Your assignment: Go through the material below and count the lines in which the word "that" occurs; the only output is the number.

[Material for this exercise Boundary: Start]

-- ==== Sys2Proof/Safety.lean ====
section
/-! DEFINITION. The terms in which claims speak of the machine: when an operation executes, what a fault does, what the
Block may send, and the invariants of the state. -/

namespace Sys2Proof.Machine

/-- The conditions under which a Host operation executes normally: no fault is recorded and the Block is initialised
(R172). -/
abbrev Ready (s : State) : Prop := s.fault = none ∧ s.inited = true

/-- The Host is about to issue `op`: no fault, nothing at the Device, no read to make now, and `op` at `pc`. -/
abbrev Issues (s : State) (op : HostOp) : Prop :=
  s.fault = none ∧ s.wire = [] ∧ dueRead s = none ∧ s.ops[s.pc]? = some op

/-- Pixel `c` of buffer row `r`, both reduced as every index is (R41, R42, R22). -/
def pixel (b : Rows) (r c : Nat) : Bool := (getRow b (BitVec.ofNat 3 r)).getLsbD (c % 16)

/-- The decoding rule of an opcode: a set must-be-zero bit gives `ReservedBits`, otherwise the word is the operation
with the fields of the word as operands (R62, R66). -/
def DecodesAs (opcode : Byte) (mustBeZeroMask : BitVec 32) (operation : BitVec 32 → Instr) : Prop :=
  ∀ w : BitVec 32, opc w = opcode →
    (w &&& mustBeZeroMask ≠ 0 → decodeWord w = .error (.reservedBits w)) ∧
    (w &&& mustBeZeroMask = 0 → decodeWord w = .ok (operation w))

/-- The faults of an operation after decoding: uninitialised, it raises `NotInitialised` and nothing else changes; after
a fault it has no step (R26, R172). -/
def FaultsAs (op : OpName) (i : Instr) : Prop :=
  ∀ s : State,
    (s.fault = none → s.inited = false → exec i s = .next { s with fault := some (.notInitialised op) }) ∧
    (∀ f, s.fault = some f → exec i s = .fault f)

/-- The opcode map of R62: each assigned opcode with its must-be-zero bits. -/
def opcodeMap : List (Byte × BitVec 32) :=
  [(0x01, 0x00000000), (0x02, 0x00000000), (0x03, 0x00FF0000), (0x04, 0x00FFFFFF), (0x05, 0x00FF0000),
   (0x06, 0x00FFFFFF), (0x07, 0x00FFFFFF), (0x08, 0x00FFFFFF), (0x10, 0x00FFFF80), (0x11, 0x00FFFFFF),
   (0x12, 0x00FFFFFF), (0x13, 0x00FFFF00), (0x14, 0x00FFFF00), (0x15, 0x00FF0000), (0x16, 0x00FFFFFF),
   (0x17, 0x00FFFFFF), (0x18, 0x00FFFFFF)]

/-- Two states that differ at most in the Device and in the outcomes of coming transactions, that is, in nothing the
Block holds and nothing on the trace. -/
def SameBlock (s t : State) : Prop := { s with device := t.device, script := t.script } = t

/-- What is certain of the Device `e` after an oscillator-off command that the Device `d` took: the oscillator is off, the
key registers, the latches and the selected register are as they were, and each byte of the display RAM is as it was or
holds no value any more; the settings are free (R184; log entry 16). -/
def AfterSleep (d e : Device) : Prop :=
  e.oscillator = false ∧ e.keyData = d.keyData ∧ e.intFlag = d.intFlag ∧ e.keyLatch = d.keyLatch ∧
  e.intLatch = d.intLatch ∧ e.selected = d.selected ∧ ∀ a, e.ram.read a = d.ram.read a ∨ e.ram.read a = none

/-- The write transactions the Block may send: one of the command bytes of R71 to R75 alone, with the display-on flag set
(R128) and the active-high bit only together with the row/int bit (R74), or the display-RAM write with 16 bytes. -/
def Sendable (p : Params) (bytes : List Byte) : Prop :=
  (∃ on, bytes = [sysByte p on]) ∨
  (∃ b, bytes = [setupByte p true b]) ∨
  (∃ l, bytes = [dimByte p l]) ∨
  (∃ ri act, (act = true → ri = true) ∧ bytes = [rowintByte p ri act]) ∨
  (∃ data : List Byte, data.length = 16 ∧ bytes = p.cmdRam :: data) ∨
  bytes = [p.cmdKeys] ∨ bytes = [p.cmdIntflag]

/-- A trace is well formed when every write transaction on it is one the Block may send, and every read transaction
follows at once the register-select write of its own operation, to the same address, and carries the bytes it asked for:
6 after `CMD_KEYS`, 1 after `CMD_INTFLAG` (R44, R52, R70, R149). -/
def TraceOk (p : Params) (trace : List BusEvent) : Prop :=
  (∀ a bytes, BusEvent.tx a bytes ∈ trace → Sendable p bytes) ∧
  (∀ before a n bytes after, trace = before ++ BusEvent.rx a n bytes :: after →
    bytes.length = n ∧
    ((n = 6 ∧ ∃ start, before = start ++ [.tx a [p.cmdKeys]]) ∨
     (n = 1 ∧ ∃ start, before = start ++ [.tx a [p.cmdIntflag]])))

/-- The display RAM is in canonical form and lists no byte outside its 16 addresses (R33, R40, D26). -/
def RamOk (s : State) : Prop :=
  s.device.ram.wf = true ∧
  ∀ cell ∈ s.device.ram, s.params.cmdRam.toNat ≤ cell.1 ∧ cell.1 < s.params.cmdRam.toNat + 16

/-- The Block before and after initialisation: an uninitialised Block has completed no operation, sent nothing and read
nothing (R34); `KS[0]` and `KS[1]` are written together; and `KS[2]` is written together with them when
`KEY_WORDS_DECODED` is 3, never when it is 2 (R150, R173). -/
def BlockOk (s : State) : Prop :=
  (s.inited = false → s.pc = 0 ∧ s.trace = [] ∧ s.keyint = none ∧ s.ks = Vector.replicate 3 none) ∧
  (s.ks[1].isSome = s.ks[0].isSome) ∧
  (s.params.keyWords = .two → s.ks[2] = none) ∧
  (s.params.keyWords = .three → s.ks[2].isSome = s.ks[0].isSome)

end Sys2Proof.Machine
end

[Material for this exercise Boundary: End]

Output below: 2